Top of SUPPLIED INFORMATION
/-- The gang whose predicate 0 holds in some lanes and whose slices have a stack of some depth. -/
def stStack (m : BitVec 32) (d : Nat) (top : W64) : State :=
  with_ 0 { gang8 with p := [(0, m)], slices := List.replicate 8 { pc := 0x1000, depth := d, stack := if d = 0 then [] else [(d - 1, top)] } } crew1 {}
/-- No lane, some lanes with room for one more entry, all lanes; a full stack where one slice diverges. -/
theorem witness_BranchResults : ∀ s ∈ [stStack 0 0 0, stStack 0x11 7 0, stStack 0xFFFFFFFF 8 0],
    PartOk s ∧ StackRoom s (guardedLanes s 0) ∧ opLegal (.bra 0 0x800000) s.me.regs = true ∧ opLegal (.call 0 31 0x7FFFFF) s.me.regs = true ∧
      opLegal (.brap 7 1 0 1) s.me.regs = true ∧
      StackRoom s ((guardedLanes s 7).filter (fun l => xor (s.predLane 0 l) ((1 : BitVec 1) == 1))) := by
  unfold PartOk StackRoom
  intro s h
  simp only [List.mem_cons, List.not_mem_nil, or_false] at h
  obtain rfl | rfl | rfl := h <;> refine ⟨⟨?_, ?_⟩, ?_, ?_, ?_, ?_, ?_⟩ <;> decide +kernel
theorem witness_BranchResults_full : PartOk (stStack 0x80000000 8 0) ∧ ¬ StackRoom (stStack 0x80000000 8 0) (guardedLanes (stStack 0x80000000 8 0) 0) ∧
    opLegal (.bra 0 1) (stStack 0x80000000 8 0).me.regs = true := by
  unfold PartOk StackRoom
  refine ⟨⟨?_, ?_⟩, ?_, ?_⟩ <;> decide +kernel
/-- Flags at zero, not at zero, and in error; a return address on a bundle and off one. -/
def stFlags : State := with_ 0 { gang8 with flags := [(3, { count := 62 }), (4, { err := true, cause := 0x11 })], s := [(30, 0x2000), (31, 0x2008)] } crew1 {}
theorem witness_FlagBranchResults : opLegal (.brfZ 4 1) stFlags.me.regs = true ∧ opLegal (.brfNz 3 1) stFlags.me.regs = true ∧
    opLegal (.brfErr 4 1) stFlags.me.regs = true ∧ opLegal (.brfErr 3 1) stFlags.me.regs = true ∧ (stFlags.me.flag 4).count = 0 ∧ (stFlags.me.flag 3).count ≠ 0 ∧
    (stFlags.me.flag 4).err = true ∧ (stFlags.me.flag 3).err = false ∧ opLegal (.ret 30) stFlags.me.regs = true ∧ opLegal (.ret 31) stFlags.me.regs = true ∧
    (stFlags.sregNow 30 20).toNat % 16 = 0 ∧ (stFlags.sregNow 31 20).toNat % 16 ≠ 0 := by decide +kernel
/-- A top entry at the own address and one at another; lanes of slice 0 leave with and without a stack, others stay. -/
theorem witness_ReconvExitResults : ∀ s ∈ [stStack 0xF 0 0, stStack 0xF 8 0x3000000000001000, stStack 0x31 1 0x3000000000002000],
    PartOk s ∧ (∀ k ∈ s.cur.slices, (s.me.slice k).depth ≤ 8) ∧ opLegal .reconv s.me.regs = true ∧ opLegal (.exit 0) s.me.regs = true ∧
      (7 < s.me.nsl ∧ 7 ∈ s.cur.slices ∧ lanesIn (guardedLanes s 0) 7 = 0 ∧ (s.me.slice 7).ended = false) := by
  unfold PartOk
  intro s h
  simp only [List.mem_cons, List.not_mem_nil, or_false] at h
  obtain rfl | rfl | rfl := h <;> refine ⟨⟨?_, ?_⟩, ?_, ?_, ?_, ?_⟩ <;> decide +kernel
/-- A translated page for context 1: its first page of memory is page 1. -/
def stPage : State :=
  { with_ 0 { gang8 with v := [(5, List.replicate 32 1)] } crew1 {} with
    tlb := [{ slice := tslice 1 0x1000, set := 0, ctx := 1, vpn := 1, level := 0, pte := 0x4DF, comp := 0, gpte := noGStage }]
    ctxs := [(1, { live := true })]
    mem := [(0x1084, 2)] }
theorem witness_JumpTableResults : PartOk stPage ∧ opLegal (.jmpt 7 5 8 1) stPage.me.regs = true ∧
    (∃ l ∈ guardedLanes stPage 7, (0 : BitVec 8).toNat < (stPage.srcLane 5 20 l).toNat) ∧
    (∀ l ∈ guardedLanes stPage 7, (stPage.srcLane 5 20 l).toNat ≤ (1 : BitVec 8).toNat) ∧
    (match stPage.readTable 1 (stPage.tableReads 7 5 8 1) with
     | (u, .ok es) => decide (es = [(0x1084, 2)] ∧ u.me = stPage.me ∧ u.cur = stPage.cur)
     | _ => false) = true ∧ (∀ k ∈ stPage.cur.slices, (stPage.me.slice k).depth ≤ 5) := by
  unfold PartOk
  refine ⟨⟨?_, ?_⟩, ?_, ?_, ?_, ?_, ?_⟩ <;> decide +kernel
/-- A part with one slice of two that have not ended, the other waiting at a REGANG at the same or another address. -/
def stTwo (other : W64) : State :=
  let s := with_ 0 { gang8 with nsl := 2, slices := [{ pc := 0x1000 }, { pc := other, lead := 1 }], parts := [(0, {}), (1, { wait := .regang 9 })] } crew1 {}
  { s with cur := { s.cur with slices := [0] } }
theorem witness_WaitResults : ∀ s ∈ [stTwo 0x1000, stTwo 0x2000],
    PartOk s ∧ opLegal (.waitf 1 3) s.me.regs = true ∧ opLegal (.sleep 255) s.me.regs = true ∧ opLegal (.yield 0) s.me.regs = true ∧
      opLegal .regang s.me.regs = true ∧ (∃ k, k < s.me.nsl ∧ (s.me.slice k).ended = false ∧ k ∉ s.cur.slices) := by
  unfold PartOk
  intro s h
  simp only [List.mem_cons, List.not_mem_nil, or_false] at h
  obtain rfl | rfl := h <;> refine ⟨⟨?_, ?_⟩, ?_, ?_, ?_, ?_, ⟨1, ?_⟩⟩ <;> decide +kernel
theorem witness_WaitResults_regang : OneAddress (stTwo 0x1000) ∧ OthersAtRegang (stTwo 0x2000) ∧ ¬ OneAddress (stTwo 0x2000) ∧
    (∀ k, k < st.me.nsl → (st.me.slice k).ended = false → k ∈ st.cur.slices) := by
  unfold OneAddress OthersAtRegang
  refine ⟨?_, ?_, ?_, ?_⟩
  · intro j k hj hk
    have hj : j = 0 ∨ j = 1 := by change j < 2 at hj; omega
    have hk : k = 0 ∨ k = 1 := by change k < 2 at hk; omega
    obtain rfl | rfl := hj <;> obtain rfl | rfl := hk <;> decide +kernel
  · intro k hk _ hl
    have hk : k = 0 ∨ k = 1 := by change k < 2 at hk; omega
    obtain rfl | rfl := hk
    · exact absurd rfl hl
    · exact ⟨9, rfl⟩
  · intro h
    exact absurd (h 0 1 (by decide +kernel) (by decide +kernel) (by decide +kernel) (by decide +kernel)) (by decide +kernel)
  · decide +kernel
/-- Two gangs of a crew, and a barrier and stand word of it. -/
def stBar (b sb : W64) (n : Nat) : State :=
  let s := with_ 0 { gang8 with cgang := 1 } { crew1 with bst := [(2, b)], sbst := sb, standN := n, spos := 7, ngangs := 2 } {}
  { s with cores := (s.cores.map (fun c => (c.1, { c.2 with gangs := c.2.gangs ++ [(1, { gang8 with cgang := 15 })] }))) }
/-- A barrier not set, set with no arrival, with the other gang's arrival, with the own, and with the own DONE bit. -/
theorem witness_BarrierResults :
    ∀ b ∈ [0, 0x8000000000000000, 0x8000000080000000, 0x8000000000020000, 0x8000000000000002], let s := stBar (BitVec.ofNat 64 b) 0 0
      s.me.cgang < 16 ∧ (s.gang? s.cur.core s.cur.slot).isSome = true ∧ opLegal (.barset 16 2) s.me.regs = true ∧ opLegal (.bara 2) s.me.regs = true ∧
        opLegal (.barw 2) s.me.regs = true ∧ opLegal (.baraw 2) s.me.regs = true ∧ (mget 0 s.myCrew.bst 2 : W64) = BitVec.ofNat 64 b ∧
        (b ≠ 0 → b.testBit 63 = true) := by decide +kernel
/-- The same of the stand barrier, alone and in a stand; the other gang's arrival makes this one the last. -/
theorem witness_StandBarrierResults : ∀ n ∈ [0, 2], ∀ b ∈ [0, 0x80000000, 0x20000, 0x2], let s := stBar 0 (BitVec.ofNat 64 b) n
    s.me.cgang < 16 ∧ s.myCrew.spos < 8 ∧ (s.gang? s.cur.core s.cur.slot).isSome = true ∧ opLegal .sbarA s.me.regs = true ∧
      opLegal .sbarW s.me.regs = true ∧ opLegal .sbarAw s.me.regs = true ∧ s.myCrew.sbst = BitVec.ofNat 64 b ∧ s.myCrew.sbarSent = false ∧ s.liveGangs ≠ [] ∧
      s.myCrew.standN = n := by decide +kernel
theorem witness_StandBarrierResults_last : KeysRise ((stBar 0 0 2).core 0).crews ∧
    (∀ g ∈ (stBar 0 0x80000000 2).liveGangs, (arriveWord 0x80000000 1).getLsbD (16 + g.2.cgang) = true) ∧
    stStand.standPeer 0 0 1 = some (1, 2) := by
  unfold KeysRise
  refine ⟨?_, ?_, ?_⟩ <;> decide +kernel
theorem witness_VectorIllegal : ∃ n, (Instr.iadd (vShort 0x80 5 0xFF)).vView = some (n, vShort 0x80 5 0xFF) ∧
    opLegal (.iadd (vShort 0x80 5 0xFF)) st.me.regs = false ∧ opLegal (.iadd (vShort 16 5 6)) 16 = false := ⟨1, by decide +kernel⟩
theorem witness_SoftwareTrapResults : opLegal (.trap 255) st.me.regs = true ∧ opLegal (.bkpt 0) st.me.regs = true ∧
    opLegal (.sysc 0xFFFFFF) st.me.regs = true := by decide +kernel
/-- The supervisor issues, with a frozen gang in slot 5, of a crew of each phase ERET serves. -/
def stSuper (g : Gang) (w : Crew) (c : Core) : State :=
  let s := with_ 63 { gang8 with super := true, cslot := 15, s := [(8, 0x1000), (9, 0x2004)] } crew1 c
  { s with cores := s.cores.map (fun x => (x.1, { x.2 with gangs := (5, { g with cslot := 1 }) :: x.2.gangs, crews := (1, w) :: x.2.crews })) }
theorem witness_TrapReturnResults : ∀ ph ∈ [CrewPhase.running, .unparked], ∀ l ∈ [false, true],
    let g : Gang := { gang8 with frozen := true, limg0 := l }
    let s := stSuper g { crew1 with phase := ph } {}
    opLegal (.eret 5) s.me.regs = true ∧ s.isSuper = true ∧ s.gang? s.cur.core 5 = some { g with cslot := 1 } ∧ (s.crew 0 1).phase = ph ∧
      (∃ k, k < g.nsl ∧ (g.slice k).ended = false) := by decide +kernel
theorem witness_TrapReturnResults_refused : opLegal (.eret 5) st.me.regs = true ∧ st.isSuper = false ∧ (stSuper gang8 crew1 {}).isSuper = true ∧
    (stSuper gang8 crew1 {}).gang? 0 6 = none ∧ ((stSuper gang8 crew1 {}).gang 0 5).frozen = false := by decide +kernel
Bottom of SUPPLIED INFORMATION
AIM OF THE EXERCISE — Every line above from the line with "theorem witness_ReconvExitResults : ∀" to the line with "k).depth ≤ 5) := by", both included, must be reproduced exactly, and no other line may appear.

RESPONSE AREA —
theorem witness_ReconvExitResults : ∀ s ∈ [stStack 0xF 0 0, stStack 0xF 8 0x3000000000001000, stStack 0x31 1 0x3000000000002000],
    PartOk s ∧ (∀ k ∈ s.cur.slices, (s.me.slice k).depth ≤ 8) ∧ opLegal .reconv s.me.regs = true ∧ opLegal (.exit 0) s.me.regs = true ∧
      (7 < s.me.nsl ∧ 7 ∈ s.cur.slices ∧ lanesIn (guardedLanes s 0) 7 = 0 ∧ (s.me.slice 7).ended = false) := by
  unfold PartOk
  intro s h
  simp only [List.mem_cons, List.not_mem_nil, or_false] at h
  obtain rfl | rfl | rfl := h <;> refine ⟨⟨?_, ?_⟩, ?_, ?_, ?_, ?_⟩ <;> decide +kernel
/-- A translated page for context 1: its first page of memory is page 1. -/
def stPage : State :=
  { with_ 0 { gang8 with v := [(5, List.replicate 32 1)] } crew1 {} with
    tlb := [{ slice := tslice 1 0x1000, set := 0, ctx := 1, vpn := 1, level := 0, pte := 0x4DF, comp := 0, gpte := noGStage }]
    ctxs := [(1, { live := true })]
    mem := [(0x1084, 2)] }
theorem witness_JumpTableResults : PartOk stPage ∧ opLegal (.jmpt 7 5 8 1) stPage.me.regs = true ∧
    (∃ l ∈ guardedLanes stPage 7, (0 : BitVec 8).toNat < (stPage.srcLane 5 20 l).toNat) ∧
    (∀ l ∈ guardedLanes stPage 7, (stPage.srcLane 5 20 l).toNat ≤ (1 : BitVec 8).toNat) ∧
    (match stPage.readTable 1 (stPage.tableReads 7 5 8 1) with
     | (u, .ok es) => decide (es = [(0x1084, 2)] ∧ u.me = stPage.me ∧ u.cur = stPage.cur)
     | _ => false) = true ∧ (∀ k ∈ stPage.cur.slices, (stPage.me.slice k).depth ≤ 5) := by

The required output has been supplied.